Putting ‘full’ recovery first…

April 10, 2012 by
Filed under: Recovery 

The Home Office’s Putting Full Recovery First document has created a hotbed of unrest across the recovery / addictions world with comments from as far afield as Australia. Closer to home, Twitter has been a-flutter with academics, practitioners, and recovery activists who seem predominantly apprehensive, anxious and confused by the departments latest offering.

I’ll be exploring some of the issues raised over the coming days through this blog, but in the meantime, here the Substance Misuse Management in General Practice (SMMGP) helpfully provide a brief overview of the document and explore some of the areas of unrest and discussion.

A brief overview: In this document, which appeared on the Home Office website at the end of March, the Inter Ministerial Group (IMG) on drugs sets out to provide a roadmap for a new treatment system based on the overarching principles of wellbeing, citizenship and freedom from dependence. It does this by putting into context the ambition for reforming the system via a ‘purposeful policy programme’ and improved outcomes in a locally led system.

There are some positives to note – it recognises the contribution made by the Substance Misuse Skills Consortium, Recovery Group UK and Drugscope, and the role of these organisations “as key drivers of change” in providing a voice and channel of communication to the IMG.

The document outlines the purpose of Public Health England (PHE) as a ‘recovery orientated body’, with a vision for an integrated substance misuse treatment sector that includes alcohol. It confirms the major transfer of responsibilities to local authorities who will commission treatment services. Broadening the policy scope to include the welfare of families and securing housing and employment for people in treatment, and an integrated system that includes alcohol treatment, is commendable and of course, necessary.

SMMGP comment: The Putting Full Recovery First paper is an important looking document, with an introduction by Lord Henley, Chair of the Inter-ministerial Group on Drugs, and endorsed by Department of Health, DWP, Ministry of Justice, HM Treasury, Department of Education, Cabinet Office, and appears at first impression to be aimed – at least in part – at fulfilling the promises of the ‘Building Recovery in Communities’ programme that was consulted on last year.

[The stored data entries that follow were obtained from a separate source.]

-- ==== Sys2Proof/Safety.lean ====
section
/-! DEFINITION. What the spec promises of every state the block can reach, and how the host reads
the end of a launch. -/

namespace Sys2Proof.Machine

/-- The parameter registers hold values SETP accepts where only SETP writes them; AUD_MODE is
never unwritten (R12, R80, R194). -/
def ParamsLegal (p : Params) : Prop :=
  (∀ c, p.fmtCols = some c → c ≠ 0) ∧
  (∀ d, p.fmtDigits = some d → 1 ≤ d.toNat ∧ d.toNat ≤ 4) ∧
  (∀ t, p.fmtTotal = some t → t.toNat < 2 ^ 24) ∧
  (p.audMode = some 8 ∨ p.audMode = some 10)

/-- R97, with the ranges of R20: what holds of HF while an array is open. -/
def FormatterSound (h : Formatter) : Prop :=
  h.state = .opened →
    h.count.toNat < h.total.toNat ∧ 1 ≤ h.cols.toNat ∧ 1 ≤ h.digits.toNat ∧ h.digits.toNat ≤ 4 ∧
    h.col.toNat = if h.count = 0 then h.cols.toNat else (h.count.toNat - 1) % h.cols.toNat + 1

/-- FMTOPEN is 1 exactly while HF.STATE = OPEN (R18). -/
def FlagMirrorsFormatter (s : State) : Prop := s.fmtOpen = true ↔ s.hf.state = .opened

/-- CAUSE, FINFO and FCMD hold 0 until fault entry has written them, and then the cause is one of
the eleven and FCMD is the word at `cp` (R19, R180, R192). -/
def FaultRegistersSound (s : State) : Prop :=
  if s.fault then
    s.cp < s.cmd.length ∧ s.fcmd = s.currentWord ∧ ∃ c : Cause, s.cause = causeCode c
  else s.cause = 0 ∧ s.finfo = 0 ∧ s.fcmd = 0

/-- `cp` never exceeds `len(CMD)` (R11). -/
def PointerInRange (s : State) : Prop := s.cp ≤ s.cmd.length

/-- The invariant of the block. -/
def Inv (s : State) : Prop :=
  PointerInRange s ∧ ParamsLegal s.p ∧ FormatterSound s.hf ∧ FlagMirrorsFormatter s ∧
  FaultRegistersSound s

/-- Every location of every source memory reads the same in both states, and the command sequence
is the same (R47, R54, R56). -/
def SameMemories (s t : State) : Prop :=
  t.cmd = s.cmd ∧ (∀ a, t.wav.byte? a = s.wav.byte? a) ∧ (∀ x y, t.pixM x y = s.pixM x y) ∧
  (∀ x y, t.pixC x y = s.pixC x y)

/-- `t` is `s` after fault entry with cause `c` and information `info`, and nothing else: `cp` and
everything but the fault registers and FAULT are as before (R192). -/
def FaultedOnly (s t : State) (c : Cause) (info : Nat) : Prop :=
  t = { s with cause := causeCode c, finfo := BitVec.ofNat 32 info, fcmd := s.currentWord,
               fault := true }

/-- The host's view of two states agrees: everything but the registers of BP, CQ and AR, and but
the five HF copies while no array is open (R20 to R23, R26). -/
def HostView (s t : State) : Prop :=
  t = { s with hf := t.hf, bp := t.bp, cq := t.cq, ar := t.ar } ∧ t.hf.state = s.hf.state ∧
  (s.hf.state = .opened → t.hf = s.hf)

/-- An outcome with its next state changed by `f`. -/
def mapNext (f : State → State) :
    Host.Outcome State Fault Refusal → Host.Outcome State Fault Refusal
  | .next t => .next (f t)
  | .fault r => .fault r
  | .refused r => .refused r

/-- The values SETP accepts, by register index (R12's column of legal values, R80). -/
def SetpLegal (p imm : Nat) : Prop :=
  (p ≤ 11 ∧ imm < 2 ^ 24) ∧
  (p ∈ [0, 1, 2, 5, 6, 7] → imm < 65536) ∧ (p = 2 → 1 ≤ imm) ∧ (p = 3 → 1 ≤ imm ∧ imm ≤ 4) ∧
  (p = 10 → imm = 8 ∨ imm = 10)

/-- The value GETP answers for a register index, none where the register is unwritten (R81). -/
def getpNat (s : State) (p : Nat) : Option Nat :=
  match p with
  | 0 => s.p.imgW.map BitVec.toNat
  | 1 => s.p.imgH.map BitVec.toNat
  | 2 => s.p.fmtCols.map BitVec.toNat
  | 3 => s.p.fmtDigits.map BitVec.toNat
  | 4 => s.p.fmtTotal.map BitVec.toNat
  | 5 => s.p.audChannels.map BitVec.toNat
  | 6 => s.p.audBits.map BitVec.toNat
  | 7 => s.p.audFrame.map BitVec.toNat
  | 8 => s.p.audNsamp.map BitVec.toNat
  | 9 => s.p.audDataoff.map BitVec.toNat
  | 10 => s.p.audMode.map BitVec.toNat
  | 11 => s.p.audRate.map BitVec.toNat
  | 12 =>
    match s.p.audBits, s.p.audMode with
    | some b, some m => some (if b.toNat = 16 ∧ m.toNat = 10 then 10 else 8)
    | _, _ => none
  | 13 => some (s.fault.toNat + 2 * s.fmtOpen.toNat + 4 * s.cqUsed.toNat)
  | 14 => some s.cause.toNat
  | _ => none

/-- BP.RUN or CQ.RUN may walk: no array open, its three registers written, a legal line length and
a grid of at least one pixel (R111, R131). -/
def ImageOperands (s : State) (w h c : Half) : Prop :=
  s.hf.state = .idle ∧ s.p.imgW = some w ∧ s.p.imgH = some h ∧ s.p.fmtCols = some c ∧
  c ≠ 0 ∧ w ≠ 0 ∧ h ≠ 0

/-- AR.RUN may walk with the operands `q`: every check of R152 passes. -/
def AudioOperands (s : State) (q : AudioArgs) : Prop :=
  s.hf.state = .idle ∧ s.p.audChannels = some q.ch ∧ s.p.audBits = some q.bits ∧
  s.p.audFrame = some q.frame ∧ s.p.audNsamp = some q.n ∧ s.p.audDataoff = some q.off ∧
  s.p.audMode = some q.mode ∧ s.p.fmtCols = some q.cols ∧ q.cols ≠ 0 ∧
  (q.bits = 8 ∨ q.bits = 16) ∧ q.ch ≠ 0 ∧
  q.cnt = arCount (arTen q.bits q.mode) q.n.toNat ∧ q.cnt ≠ 0 ∧ q.cnt < 2 ^ 32

/-- Channel `c` of frame `i` lies inside WAV (R44, R155). -/
def SamplePresent (m : Memory) (q : AudioArgs) (i c : Nat) : Prop :=
  arAddress q i c + (if q.bits = 8 then 1 else 2) ≤ m.len.toNat

/-- WAV holds both magic markers (R147). -/
def MagicPresent (m : Memory) : Prop :=
  (∀ i, i < 4 → m.byte? i = magicRiff[i]?) ∧ (∀ i, i < 8 → m.byte? (8 + i) = magicWave[i]?)

/-- What the host learns at the end of a launch (R210). -/
inductive LaunchEnd where
  /-- FAULT = 0, FMTOPEN = 0: every array that was opened was closed. -/
  | complete
  /-- FAULT = 0, FMTOPEN = 1: the last array is unterminated. -/
  | unterminated
  /-- FAULT = 1, FMTOPEN = 0: halted, OUT holds only complete bodies. -/
  | haltedClosed
  /-- FAULT = 1, FMTOPEN = 1: halted with an array open. -/
  | haltedOpen
  deriving DecidableEq, Repr

/-- The row of R210's table that a state falls under. -/
def launchEnd (s : State) : LaunchEnd :=
  match s.fault, s.fmtOpen with
  | false, false => .complete
  | false, true => .unterminated
  | true, false => .haltedClosed
  | true, true => .haltedOpen

/-- The outcomes of a conversion the block can show (R197); "not an image" is the decoder's. -/
inductive ConversionOutcome where
  | success
  | unfinished
  | notAudio
  | structuralError
  deriving DecidableEq, Repr

/-- How the host classifies the end of a launch: FormatError is "not audio", any other fault is the
outcome the source does not have (R197). -/
def conversionOutcome (s : State) : ConversionOutcome :=
  match launchEnd s with
  | .complete => .success
  | .unterminated => .unfinished
  | _ => if s.cause = causeCode .formatError then .notAudio else .structuralError

end Sys2Proof.Machine
end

We therefore read it with care and anticipation. However, on scrutiny, and disappointingly, it is a confusing document that contains several anomalies, e.g. there are several references to 2010/11 – why publish a (seemingly rushed) document at the end of the business year? It describes PHE almost solely in terms of taking over the functions of the NTA (‘which will be abolished’), when there are more than 60 outcome indicators for PHE of which drug and alcohol treatment is just one.

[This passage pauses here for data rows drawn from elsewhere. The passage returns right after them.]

-- ==== Sys2Proof/Laws/Formatter.lean ====
section
/-! SUPPORT. What HF.open and HF.write can do, and the one predicate that says how far an array has
been written (R92, R93, R96, R97). -/

namespace Sys2Proof.Machine

/-! ### Rendering -/

@[simp] theorem hexDigits_length (d : Nat) (v : Half) : (hexDigits d v).length = d := by
  induction d with
  | zero => rfl
  | succ d ih => simp [hexDigits, ih]

/-- The character of a nibble is the character of its number (R95). -/
theorem hexChar_eq (n : BitVec 4) : hexChar n = hexText n.toNat := by
  revert n; decide

/-- The `d` digits by position (R95). -/
theorem hexDigits_eq (d : Nat) (v : Half) :
    hexDigits d v = (List.range d).map fun j => hexText (v.toNat / 16 ^ (d - 1 - j) % 16) := by
  induction d with
  | zero => rfl
  | succ d ih =>
    have h : (v.extractLsb' (4 * d) 4).toNat = v.toNat / 16 ^ d % 16 := by
      rw [BitVec.extractLsb'_toNat, Nat.shiftRight_eq_div_pow, pow_mul]
      norm_num
    simp only [hexDigits, hexChar_eq, h, ih, List.range_succ_eq_map, List.map_cons, List.map_map]
    congr 1
    apply List.map_congr_left
    intro j hj
    simp only [Function.comp, Nat.succ_eq_add_one]
    congr 4
    omega

/-- The token of HF.write is the token of the closed form. -/
theorem hexToken_eq (d : Nat) (v : Half) : hexToken d v = tokText d v.toNat := by
  simp [hexToken, tokText, hexDigits_eq, chZero, chX]

@[simp] theorem tokText_length (d v : Nat) : (tokText d v).length = 2 + d := by
  simp [tokText]; omega

theorem bodyText_append (c d : Nat) (vs us : List Nat) (k : Nat) :
    bodyText c d k (vs ++ us) = bodyText c d k vs ++ bodyText c d (k + vs.length) us := by
  induction vs generalizing k with
  | nil => simp [bodyText]
  | cons v vs ih => simp [bodyText, ih, Nat.add_assoc, Nat.add_comm 1]

/-! ### HF.open -/

section
variable (t : Word) (c : Half) (d : BitVec 3) (s : State)
@[simp] theorem hfOpen_hf :
    (hfOpen t c d s).hf =
      { state := .opened, total := t, count := 0, cols := c, col := c, digits := d } := rfl
@[simp] theorem hfOpen_fmtOpen : (hfOpen t c d s).fmtOpen = true := rfl
@[simp] theorem hfOpen_out : (hfOpen t c d s).out = s.out := rfl
@[simp] theorem hfOpen_bp : (hfOpen t c d s).bp = s.bp := rfl
@[simp] theorem hfOpen_cq : (hfOpen t c d s).cq = s.cq := rfl
@[simp] theorem hfOpen_ar : (hfOpen t c d s).ar = s.ar := rfl
@[simp] theorem hfOpen_wav : (hfOpen t c d s).wav = s.wav := rfl
@[simp] theorem hfOpen_pixm : (hfOpen t c d s).pixm = s.pixm := rfl
@[simp] theorem hfOpen_pixc : (hfOpen t c d s).pixc = s.pixc := rfl
end

/-! ### HF.write -/

/-- Everything HF.write can do. -/
theorem hfWrite_cases (v : Half) (s : State) :
    (s.hf.state = .idle ∧ hfWrite v s = .raised fmtStateFault s) ∨
      (s.hf.state = .opened ∧ 16 ^ s.hf.digits.toNat ≤ v.toNat ∧
        hfWrite v s = .raised (valueRange v) s) ∨
      (s.hf.state = .opened ∧ v.toNat < 16 ^ s.hf.digits.toNat ∧
        hfWrite v s = .done (hfWritten v s)) := by
  unfold hfWrite
  cases h : s.hf.state
  · simp
  · by_cases hv : 16 ^ s.hf.digits.toNat ≤ v.toNat
    · simp [hv]
    · simp [hv, Nat.lt_of_not_le hv]

/-- A write that passes both checks changes OUT, HF and FMTOPEN only. -/
theorem hfWritten_frame (v : Half) (s : State) :
    hfWritten v s = { s with
      out := (hfWritten v s).out, hf := (hfWritten v s).hf, fmtOpen := (hfWritten v s).fmtOpen } :=
  rfl

@[simp] theorem hfWritten_out (v : Half) (s : State) :
    (hfWritten v s).out = s.out ++ hfChars Config.spaceRule Config.newline s.hf v := rfl
@[simp] theorem hfWritten_hf (v : Half) (s : State) : (hfWritten v s).hf = hfNext s.hf := rfl
@[simp] theorem hfWritten_fmtOpen (v : Half) (s : State) :
    (hfWritten v s).fmtOpen = if hfIsLast s.hf then false else s.fmtOpen := rfl

/-- The column counter as a function of the number of elements written (R97). -/
def colAfter (c k : Nat) : Nat := if k = 0 then c else (k - 1) % c + 1

/-- Where HF stands after `k` of `t` elements, `k < t` (R97). -/
def HfAt (h : Formatter) (t c d k : Nat) : Prop :=
  h.state = .opened ∧ h.total.toNat = t ∧ h.count.toNat = k ∧ h.cols.toNat = c ∧
  h.digits.toNat = d ∧ h.col.toNat = colAfter c k ∧ 1 ≤ c ∧ k < t

theorem colAfter_eq_iff {c k : Nat} (hc : 1 ≤ c) : colAfter c k = c ↔ k % c = 0 := by
  unfold colAfter
  split
  · simp_all
  · obtain ⟨j, rfl⟩ : ∃ j, k = j + 1 := ⟨k - 1, by omega⟩
    have hlt := Nat.mod_lt j hc
    rcases Nat.lt_or_ge (j % c + 1) c with h | h
    · have : (j + 1) % c = j % c + 1 := by
        rw [Nat.add_mod, Nat.mod_eq_of_lt (a := 1) (by omega), Nat.mod_eq_of_lt h]
      simp [this]; omega
    · have hj : j % c + 1 = c := by omega
      have : (j + 1) % c = 0 := by
        rw [← Nat.mod_add_mod, hj, Nat.mod_self]
      simp [this, hj]

theorem colAfter_le {c k : Nat} (hc : 1 ≤ c) : colAfter c k ≤ c := by
  unfold colAfter
  split
  · omega
  · have := Nat.mod_lt (k - 1) hc; omega

theorem colAfter_succ {c k : Nat} (hc : 1 ≤ c) :
    colAfter c (k + 1) = (if k % c = 0 then 0 else colAfter c k) + 1 := by
  by_cases h : k % c = 0
  · simp [colAfter, h]
  · have hne : ¬ colAfter c k = c := by rwa [colAfter_eq_iff hc]
    have hk : k ≠ 0 := by rintro rfl; simp at h
    obtain ⟨j, rfl⟩ : ∃ j, k = j + 1 := ⟨k - 1, by omega⟩
    have hlt := Nat.mod_lt j hc
    have h1 : j % c + 1 < c := by
      rcases Nat.lt_or_ge (j % c + 1) c with h1 | h1
      · exact h1
      · exact absurd (by simp [colAfter]; omega) hne
    have : (j + 1) % c = j % c + 1 := by
      rw [Nat.add_mod, Nat.mod_eq_of_lt (a := 1) (by omega), Nat.mod_eq_of_lt h1]
    simp [colAfter, this]

/-- HF.open starts an array of `t` elements at element 0 (R92). -/
theorem hfOpen_at {t : Word} {c : Half} {d : BitVec 3} {s : State} (ht : t ≠ 0) (hc : c ≠ 0) :
    HfAt (hfOpen t c d s).hf t.toNat c.toNat d.toNat 0 := by
  have h1 : t.toNat ≠ 0 := fun h => ht (BitVec.eq_of_toNat_eq (by simpa using h))
  have h2 : c.toNat ≠ 0 := fun h => hc (BitVec.eq_of_toNat_eq (by simpa using h))
  exact ⟨rfl, rfl, rfl, rfl, rfl, rfl, by omega, by omega⟩

/-- Adding 1 below the top of the width (R6). -/
theorem toNat_add_one {w : Nat} {x : BitVec w} {k : Nat} (hk : x.toNat = k) (h : k + 1 < 2 ^ w) :
    (x + 1).toNat = k + 1 := by
  have hw : 1 % 2 ^ w = 1 := Nat.mod_eq_of_lt (by omega)
  rw [BitVec.toNat_add, hk, show (1 : BitVec w).toNat = 1 from by
    simp [BitVec.toNat_ofNat, hw], Nat.mod_eq_of_lt h]

theorem hfIsLast_at {h : Formatter} {t c d k : Nat} (H : HfAt h t c d k) :
    hfIsLast h = decide (k + 1 = t) := by
  obtain ⟨_, ht, hk, _, _, _, _, hlt⟩ := H
  have := h.total.isLt
  simp only [hfIsLast, decide_eq_decide]
  rw [BitVec.toNat_eq, toNat_add_one hk (by omega), ht]

/-- The characters of element `k` (R93 against R96). -/
theorem hfChars_at {h : Formatter} {t c d k : Nat} (H : HfAt h t c d k) (v : Half) :
    hfChars .beforeWrap .lf h v =
      sepText c k ++ tokText d v.toNat ++ (if k + 1 = t then closeText else []) := by
  have hl := hfIsLast_at H
  obtain ⟨_, ht, hk, hc, hd, hcol, hc1, hlt⟩ := H
  have e1 : (h.count = 0) = (k = 0) := by
    rw [BitVec.toNat_eq, hk]; rfl
  have e2 : (h.col = h.cols) = (k % c = 0) := by
    rw [BitVec.toNat_eq, hcol, hc, eq_iff_iff, colAfter_eq_iff hc1]
  have e3 : (h.col < h.cols) = ¬ (k % c = 0) := by
    rw [BitVec.lt_def, hcol, hc, eq_iff_iff, ← colAfter_eq_iff hc1]
    have := colAfter_le (k := k) hc1; omega
  simp only [hfChars, hl, hexToken_eq, hd, hfSeparator, spaceAfterComma, e1, e2, e3, sepText]
  by_cases h0 : k = 0
  · subst h0
    by_cases h1 : 0 + 1 = t <;> simp [h1, newlineChars, indentChars, hfClosing, closeText, chLf,
      chSpace, chBrace, chSemicolon]
  · by_cases hm : k % c = 0 <;> by_cases h1 : k + 1 = t <;>
      simp [h0, hm, h1, newlineChars, indentChars, hfClosing, closeText, chLf, chSpace, chBrace,
        chSemicolon, chComma]

theorem hfNext_fields (h : Formatter) :
    (hfNext h).total = h.total ∧ (hfNext h).cols = h.cols ∧ (hfNext h).digits = h.digits ∧
      (hfNext h).count = h.count + 1 ∧
      (hfNext h).state = if hfIsLast h then .idle else h.state :=
  ⟨rfl, rfl, rfl, rfl, rfl⟩

theorem hfNext_count_at {h : Formatter} {t c d k : Nat} (H : HfAt h t c d k) :
    (hfNext h).count.toNat = k + 1 := by
  obtain ⟨_, ht, hk, _, _, _, _, hlt⟩ := H
  have := h.total.isLt
  exact toNat_add_one hk (by omega)

theorem hfNext_col_at {h : Formatter} {t c d k : Nat} (H : HfAt h t c d k) :
    (hfNext h).col.toNat = colAfter c (k + 1) := by
  obtain ⟨_, _, _, hc, _, hcol, hc1, _⟩ := H
  have hb := h.cols.isLt
  have hle := colAfter_le (k := k) hc1
  have e2 : (h.col = h.cols) = (k % c = 0) := by
    rw [BitVec.toNat_eq, hcol, hc, eq_iff_iff, colAfter_eq_iff hc1]
  rw [colAfter_succ hc1]
  simp only [hfNext, e2]
  by_cases hm : k % c = 0
  · simp [hm]
  · have hne : colAfter c k ≠ c := by rwa [Ne, colAfter_eq_iff hc1]
    simp only [hm, if_false]
    exact toNat_add_one hcol (by omega)

/-- After a write that is not the last, HF stands one element further (R97). -/
theorem hfNext_at {h : Formatter} {t c d k : Nat} (H : HfAt h t c d k) (hk : k + 1 ≠ t) :
    HfAt (hfNext h) t c d (k + 1) := by
  have hl := hfIsLast_at H
  refine ⟨?_, H.2.1, hfNext_count_at H, H.2.2.2.1, H.2.2.2.2.1, hfNext_col_at H,
    H.2.2.2.2.2.2.1, ?_⟩
  · simp [hfNext, hl, hk, H.1]
  · have := H.2.2.2.2.2.2.2; omega

/-! ### How far an array has been written -/

/-- `s` is the state reached from OUT = `o` by opening an array of `t` elements with `c` columns and
`d` digits and writing `vs`: open while elements are missing, closed once all are there. -/
def Written (o : List Byte) (t c d : Nat) (vs : List Nat) (s : State) : Prop :=
  (vs.length < t ∧ HfAt s.hf t c d vs.length ∧ s.fmtOpen = true ∧
    s.out = o ++ bodyText c d 0 vs) ∨
  (vs.length = t ∧ s.hf.state = .idle ∧ s.fmtOpen = false ∧ s.out = o ++ arrayText c d vs)

theorem Written.opened {o : List Byte} {t c d : Nat} {vs : List Nat} {s : State}
    (h : Written o t c d vs s) (hl : vs.length < t) :
    HfAt s.hf t c d vs.length ∧ s.fmtOpen = true ∧ s.out = o ++ bodyText c d 0 vs := by
  rcases h with h | h
  · exact h.2
  · omega

theorem Written.closed {o : List Byte} {t c d : Nat} {vs : List Nat} {s : State}
    (h : Written o t c d vs s) (hl : vs.length = t) :
    s.hf.state = .idle ∧ s.fmtOpen = false ∧ s.out = o ++ arrayText c d vs := by
  rcases h with h | h
  · omega
  · exact h.2

/-- `Written` reads only OUT, HF and FMTOPEN. -/
theorem Written.congr {o : List Byte} {t c d : Nat} {vs : List Nat} {s u : State}
    (h : Written o t c d vs s) (h1 : u.hf = s.hf) (h2 : u.fmtOpen = s.fmtOpen)
    (h3 : u.out = s.out) : Written o t c d vs u := by
  unfold Written at *
  rw [h1, h2, h3]; exact h

theorem written_open {t : Word} {c : Half} {d : BitVec 3} (s : State) (ht : t ≠ 0) (hc : c ≠ 0) :
    Written s.out t.toNat c.toNat d.toNat [] (hfOpen t c d s) := by
  have H := hfOpen_at (d := d) (s := s) ht hc
  exact .inl ⟨H.2.2.2.2.2.2.2, H, rfl, by simp [bodyText]⟩

/-- One more write of a value that fits: it never faults while elements are missing, and it changes
OUT, HF and FMTOPEN only (R93, R96). -/
theorem Written.write {o : List Byte} {t c d : Nat} {vs : List Nat} {s : State} {v : Half}
    (h : Written o t c d vs s) (hl : vs.length < t) (hv : v.toNat < 16 ^ d) :
    ∃ u, hfWrite v s = .done u ∧ Written o t c d (vs ++ [v.toNat]) u ∧
      u = { s with out := u.out, hf := u.hf, fmtOpen := u.fmtOpen } := by
  obtain ⟨H, hf, ho⟩ := h.opened hl
  have hd := H.2.2.2.2.1
  rcases hfWrite_cases v s with h1 | h1 | h1
  · exact absurd (h1.1.symm.trans H.1) (by decide)
  · rw [hd] at h1; omega
  refine ⟨_, h1.2.2, ?_, hfWritten_frame v s⟩
  have hlast := hfIsLast_at H
  have hch := hfChars_at H v
  have hout : (hfWritten v s).out = o ++ bodyText c d 0 (vs ++ [v.toNat])
      ++ (if vs.length + 1 = t then closeText else []) := by
    rw [hfWritten_out, ho]
    simp only [Config.spaceRule, Config.newline, hch, bodyText_append, bodyText]
    simp [List.append_assoc]
  by_cases hk : vs.length + 1 = t
  · right
    refine ⟨by simpa using hk, ?_, ?_, ?_⟩
    · simp [hfNext, hlast, hk]
    · simp [hlast, hk]
    · rw [hout]; simp [hk, arrayText, List.append_assoc]
  · left
    refine ⟨by simp; omega, ?_, ?_, ?_⟩
    · simpa using hfNext_at H hk
    · simp [hlast, hk, hf]
    · rw [hout]; simp [hk]

/-- Several writes in order. -/
theorem Written.writeAll {o : List Byte} {t c d : Nat} {us : List Half} :
    ∀ {vs : List Nat} {s : State}, Written o t c d vs s → vs.length + us.length ≤ t →
      (∀ v ∈ us, v.toNat < 16 ^ d) →
      ∃ u, hfWriteAll us s = .done u ∧ Written o t c d (vs ++ us.map BitVec.toNat) u ∧
        u = { s with out := u.out, hf := u.hf, fmtOpen := u.fmtOpen } := by
  induction us with
  | nil => intro vs s h _ _; exact ⟨s, rfl, by simpa using h, rfl⟩
  | cons v us ih =>
    intro vs s h hl hv
    simp only [List.length_cons] at hl
    obtain ⟨u, hu, hw, hfr⟩ := h.write (v := v) (by omega) (hv v (by simp))
    obtain ⟨w, hw1, hw2, hw3⟩ := ih hw (by simp; omega) fun x hx => hv x (by simp [hx])
    refine ⟨w, by simp [hfWriteAll, hu, hw1], by simpa using hw2, ?_⟩
    rw [hw3, hfr]

end Sys2Proof.Machine
end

We therefore read it with care and anticipation. However, on scrutiny, and disappointingly, it is a confusing document that contains several anomalies

The frequent use of the phrase ‘full recovery’ in the paper is also confusing and will probably alarm people in treatment who already fear the threat of time-limited sanctions. It isn’t quite clear what is meant by it – whether having full recovery refers to being in treatment plus having a job and a house, or whether it means abstinence is being advocated.

With no clear action points included, it doesn’t quite live up to the promise of providing a roadmap, if anything, it loses its way, and may have the effect of needing to stop and ask again for directions before ending up in a dead end, or causing a pile up.

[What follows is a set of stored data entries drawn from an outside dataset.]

-- ==== Sys2Proof/Laws/PerInstr.lean ====
section
/-! SUPPORT. The family `EncodedRow`: the word of a well-formed command is taken by the command's
own row, which builds the command back (R62). One lemma per constructor of `Instr`. -/

namespace Sys2Proof.Laws

/-- The row of `i` accepts the word of `i` and builds `i` from it. -/
def EncodedRow.Statement (i : Instr) : Prop :=
  i.wellFormed = true → rowAccepts (rowOf i) (encode i) = true ∧ rowInstr (rowOf i) (encode i) = i

theorem EncodedRow.setp (p : RegIndex) (imm : Imm) : EncodedRow.Statement (.setp p imm) := by
  intro h
  have hi : rowInstr .setp (encode (.setp p imm)) = .setp p imm := by simp [rowInstr]
  exact ⟨rowAccepts_iff.mpr ⟨encode_setp_mask p imm, by simpa [rowOf, hi] using h⟩, hi⟩

theorem EncodedRow.getp (p : RegIndex) : EncodedRow.Statement (.getp p) := by
  intro h
  have hi : rowInstr .getp (encode (.getp p)) = .getp p := by simp [rowInstr]
  exact ⟨rowAccepts_iff.mpr ⟨encode_getp_mask p, by simpa [rowOf, hi] using h⟩, hi⟩

theorem EncodedRow.fmtOpen : EncodedRow.Statement .fmtOpen := fun _ => by decide

theorem EncodedRow.fmtWrite (val : Half) : EncodedRow.Statement (.fmtWrite val) := by
  intro _
  have hi : rowInstr .fmtWrite (encode (.fmtWrite val)) = .fmtWrite val := by simp [rowInstr]
  exact ⟨rowAccepts_iff.mpr ⟨encode_fmtWrite_mask val, by simp [rowOf, hi, Instr.wellFormed]⟩, hi⟩

theorem EncodedRow.bpRun : EncodedRow.Statement .bpRun := fun _ => by decide
theorem EncodedRow.cqRun : EncodedRow.Statement .cqRun := fun _ => by decide
theorem EncodedRow.arHdr : EncodedRow.Statement .arHdr := fun _ => by decide
theorem EncodedRow.arRun : EncodedRow.Statement .arRun := fun _ => by decide

end Sys2Proof.Laws
end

No one would argue with an ambition to improve people’s lives by having them recover from dependence on drugs (or alcohol) plus having a job and being housed; that is an ambition shared by most of us who work in the field. This document undervalues the recovery gains that have been made in the current system, and sadly writes it off as having been ‘full of …waste’.

No one would argue with an ambition to improve people’s lives by having them recover from dependence on drugs (or alcohol) plus having a job and being housed; that is an ambition shared by most of us who work in the field

Recovery is seldom a single event contained within a set period of time. It is usually incremental, often over many years. It can even be spontaneous. What is almost impossible is to describe it in rigorous terms and attach a value to it upon which payments will be made, once people have achieved it ‘fully’. It would be dangerous if there was a rush to commission services based on the belief that this document sanctions time limited treatment or that the underlying goal is abstinence for all.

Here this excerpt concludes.